Translocation of the papillomavirus L2/vDNA complex across the limiting membrane requires the onset of mitosis

The human papillomavirus type 16 (HPV16) L2 protein acts as a chaperone to ensure that the viral genome (vDNA) traffics from endosomes to the trans-Golgi network (TGN) and eventually the nucleus, where HPV replication occurs. En route to the nucleus, the L2/vDNA complex must translocate across limiting intracellular membranes. The details of this critical process remain poorly characterized. We have developed a system based on subcellular compartmentalization of the enzyme BirA and its cognate substrate to detect membrane translocation of L2-BirA from incoming virions. We find that L2 translocation requires transport to the TGN and is strictly dependent on entry into mitosis, coinciding with mitotic entry in synchronized cells. Cell cycle arrest causes retention of L2/vDNA at the TGN; only release and progression past G2/M enables translocation across the limiting membrane and subsequent infection. Microscopy of EdU-labeled vDNA reveals a rapid and dramatic shift in vDNA localization during early mitosis. At late G2/early prophase vDNA egresses from the TGN to a pericentriolar location, accumulating there through prometaphase where it begins to associate with condensed chromosomes. By metaphase and throughout anaphase the vDNA is seen bound to the mitotic chromosomes, ensuring distribution into both daughter nuclei. Mutations in a newly defined chromatin binding region of L2 potently blocked translocation, suggesting that translocation is dependent on chromatin binding during prometaphase. This represents the first time a virus has been shown to functionally couple the penetration of limiting membranes to cellular mitosis, explaining in part the tropism of HPV for mitotic basal keratinocytes.
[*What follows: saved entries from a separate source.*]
-- ==== Sys2Proof/Proofs/RequestReplies.lean ====
section
/-! The taking of a request, and the replies to every request row: BAD_LENGTH, UNKNOWN, and a payload of the catalogue's length
(R183, R184, R185, R188, R189, R192). -/

namespace Sys2Proof.Machine

/-! ### The taking of a request (R185, R188) -/

theorem arriveNow_finishWalk {s : State} (hwalk : s.bnd.walk = none) (hstep : s.bnd.sceneStep = none)
    (hbegin : s.beginIsDue = false) : s.arriveNow.finishWalk = s.arriveNow := by
  rw [arriveNow_fields]
  exact finishWalk_idle hbegin hwalk hstep

/-- A request sees the frees behind the claims of the frame taken, and the place of what is freed next kept (R97, R100). -/
theorem Pool.seen_some {p : Pool} {n : Nat} (h : p.behind = some n) : p.seen = freesTaken p (some 0) := by
  unfold Pool.seen Pool.takeBehind Pool.arm freesTaken
  rw [h]
  simp

/-- Settles O10: with nothing to finish, the pool is what the request sees of it, by `Pool.seen_none` and `Pool.seen_some`. -/
theorem requestTakenChangesOnlyTheLink : Obligations.RequestTakenChangesOnlyTheLink := by
  intro s hwalk hstep hbegin taken
  have htaken : s.takeRequest = { taken with pool := s.pool.seen } := by
    unfold State.takeRequest
    rw [arriveNow_finishWalk hwalk hstep hbegin, arriveNow_fields]
  refine ⟨fun h => ?_, fun n h => ?_⟩
  · rw [htaken, Pool.seen_none h]
  · rw [htaken, Pool.seen_some h]

/-! ### A KIND or a LEN that the catalogue does not give (R184, R189) -/

theorem execUnknownRequest_answers {s : State} {kind tag : Byte} {p : List Byte} (hk : kind.toNat < 0x80)
    (hc : s.canTake { kind := kind, tag := tag, payload := p } = true) (hl : catalogueLength kind ≠ some p.length) :
    execUnknownRequest kind tag p s
      = .next (s.takeRequest.reply kind tag [if catalogueLength kind = none then 2 else 1]) := by
  have hhost : hostKind kind = true := decide_eq_true hk
  unfold execUnknownRequest
  rw [if_neg (by simp [hc, hhost, hl])]
  cases catalogueLength kind <;> rfl

/-- Settles O11: a row serves its frame, by `requestRow_serves`, and a wrong length by `serve_badLength`. -/
theorem wrongLengthsAndUnknownKindsAreAnswered : Obligations.WrongLengthsAndUnknownKindsAreAnswered := by
  refine ⟨fun i f s hf hw hc hl => ?_, fun kind tag p s hk hc hl => execUnknownRequest_answers hk hc hl⟩
  obtain ⟨others, owner, h⟩ := requestRow_serves hf s
  rw [h.runs, serve_badLength hc (h.spelled hw) hl]

/-! ### The reply's length (R189) -/

/-- A request that is served is answered behind all that is queued, by its owner's payload. -/
theorem serve_replies {kind tag : Byte} {others p : List Byte} {owner : Owner} {s : State}
    (hc : s.canTake { kind := kind, tag := tag, payload := p } = true) (hs : firstByteNot others p = true)
    (hl : catalogueLength kind = some p.length) (ho : AnswersLength kind owner) :
    ∃ q, (serve kind others tag p owner s).link.tx.getLast? = some { kind := kind + 0x80, tag := tag, payload := q }
      ∧ q.length = replyLength kind := by
  rw [serve_taken hc (spellsOther_eq_false hs) hl]
  exact ⟨_, List.getLast?_concat .., ho _ _ hl⟩

/-- Settles O12: each row's owner answers a payload of the catalogue's length. -/
theorem repliesHaveTheCatalogueLength : Obligations.RepliesHaveTheCatalogueLength := by
  intro i f s hf hw hc hl
  have answered : ∀ {kind tag : Byte} {p others : List Byte} {owner : Owner}, some ⟨kind, tag, p⟩ = some f →
      exec i s = .next (serve kind others tag p owner s) → firstByteNot others p = true → AnswersLength kind owner →
      ∃ t q, exec i s = .next t ∧ t.link.tx.getLast? = some { kind := f.kind + 0x80, tag := f.tag, payload := q }
        ∧ q.length = replyLength f.kind := by
    rintro kind tag p others owner ⟨⟩ hruns hs ho
    obtain ⟨q, hq⟩ := serve_replies hc hs hl ho
    exact ⟨_, q, hruns, hq⟩
  have alone : ∀ p, firstByteNot [] p = true := firstByteNot_nil
  have among : ∀ {p others : List Byte}, (payloadFits p && firstByteNot others p) = true → firstByteNot others p = true :=
    fun h => (Bool.and_eq_true_iff.1 h).2
  cases i with
  | getStatus => exact answered hf rfl (alone _) (ownGetStatus_length _)
  | resetCauseRead => exact answered hf rfl (among hw) ownResetCauseRead_length
  | resetCauseReadAndClear => exact answered hf rfl (among hw) ownResetCauseReadAndClear_length
  | restartWarm | restartCold => exact answered hf rfl (among hw) (ownRestart_length _)
  | standby => exact answered hf rfl (alone _) ownStandby_length
  | linkConfigRead => exact answered hf rfl (among hw) ownLinkConfigRead_length
  | linkConfigWrite => exact answered hf rfl (among hw) ownLinkConfigWrite_length
  | supplyConfigRead => exact answered hf rfl (among hw) (ownSupplyConfigRead_length _)
  | supplyConfigWrite => exact answered hf rfl (among hw) (ownSupplyConfigWrite_length _)
  | haltConfigRead => exact answered hf rfl (among hw) ownHaltConfigRead_length
  | haltConfigWrite => exact answered hf rfl (among hw) ownHaltConfigWrite_length
  | haltClear => exact answered hf rfl (alone _) ownHaltClear_length
  | setTempo => exact answered hf rfl (alone _) ownSetTempo_length
  | tap => exact answered hf rfl (alone _) ownTap_length
  | start => exact answered hf rfl (alone _) ownStart_length
  | stop => exact answered hf rfl (alone _) ownStop_length
  | getPosition => exact answered hf rfl (alone _) ownGetPosition_length
  | cue => exact answered hf rfl (alone _) ownCue_length
  | cancelCueById => exact answered hf rfl (among hw) ownCancelCueById_length
  | cancelCueByTrack => exact answered hf rfl (among hw) ownCancelCueByTrack_length
  | cancelCueAll => exact answered hf rfl (among hw) ownCancelCueAll_length
  | listCues => exact answered hf rfl (alone _) ownListCues_length
  | trackConfig => exact answered hf rfl (alone _) ownTrackConfig_length
  | trackInfo => exact answered hf rfl (alone _) ownTrackInfo_length
  | layerInfo => exact answered hf rfl (alone _) ownLayerInfo_length
  | layerMap => exact answered hf rfl (alone _) ownLayerMap_length
  | setLevel => exact answered hf rfl (alone _) ownSetLevel_length
  | poolInfo => exact answered hf rfl (alone _) ownPoolInfo_length
  | clearAll => exact answered hf rfl (alone _) ownClearAll_length
  | bounce => exact answered hf rfl (alone _) ownBounce_length
  | cancelBounceById => exact answered hf rfl (among hw) ownCancelBounceById_length
  | cancelBounceAll => exact answered hf rfl (among hw) ownCancelBounceAll_length
  | bounceInfo => exact answered hf rfl (alone _) ownBounceInfo_length
  | foldConfig => exact answered hf rfl (alone _) ownFoldConfig_length
  | sceneWrite => exact answered hf rfl (alone _) ownSceneWrite_length
  | sceneRead => exact answered hf rfl (alone _) ownSceneRead_length
  | sceneNextSet => exact answered hf rfl (among hw) ownSceneNextSet_length
  | sceneNextEmpty => exact answered hf rfl (among hw) ownSceneNextEmpty_length
  | sceneStop => exact answered hf rfl (alone _) ownSceneStop_length
  | clickConfigRead => exact answered hf rfl (among hw) ownClickConfigRead_length
  | clickConfigWrite => exact answered hf rfl (among hw) ownClickConfigWrite_length
  | tones => exact answered hf rfl (alone _) ownTones_length
  | toneFlush => exact answered hf rfl (alone _) ownToneFlush_length
  | monitorConfigRead => exact answered hf rfl (among hw) ownMonitorConfigRead_length
  | monitorConfigWrite => exact answered hf rfl (among hw) ownMonitorConfigWrite_length
  | _ => cases hf

end Sys2Proof.Machine
end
Author summary Human papillomaviruses (HPVs) are the most prevalent sexually transmitted infections and are responsible for about 5% of total human cancers worldwide. These small DNA viruses must enter cells and deliver their genomes to the host cell nucleus to successfully establish an infection. A major barrier that HPVs and other non-enveloped viruses must overcome is the limiting membrane—the host cellular membrane through which the viral genome must be transported en route to the nucleus. Here we have developed a novel enzyme-dependent assay to study what is called penetration or translocation of the limiting membrane by the HPV16 minor capsid protein L2. We find that translocation is strictly dependent on host cell division, specifically progression into mitosis, and occurs post trans-Golgi-network localization. After exiting the trans-Golgi network the viral genomes are seen decorating the segregating mitotic chromosomes, to ensure the equal partitioning into and infection of the daughter cells. The remarkable timing with, and absolute dependence of, this event on mitosis likely dictates the natural tropism of these viruses for the replicating basal keratinocytes of differentiating epithelial tissues. Further work will be necessary to fully understand the molecular mechanisms of this extraordinary mitosis-dependent phenomenon.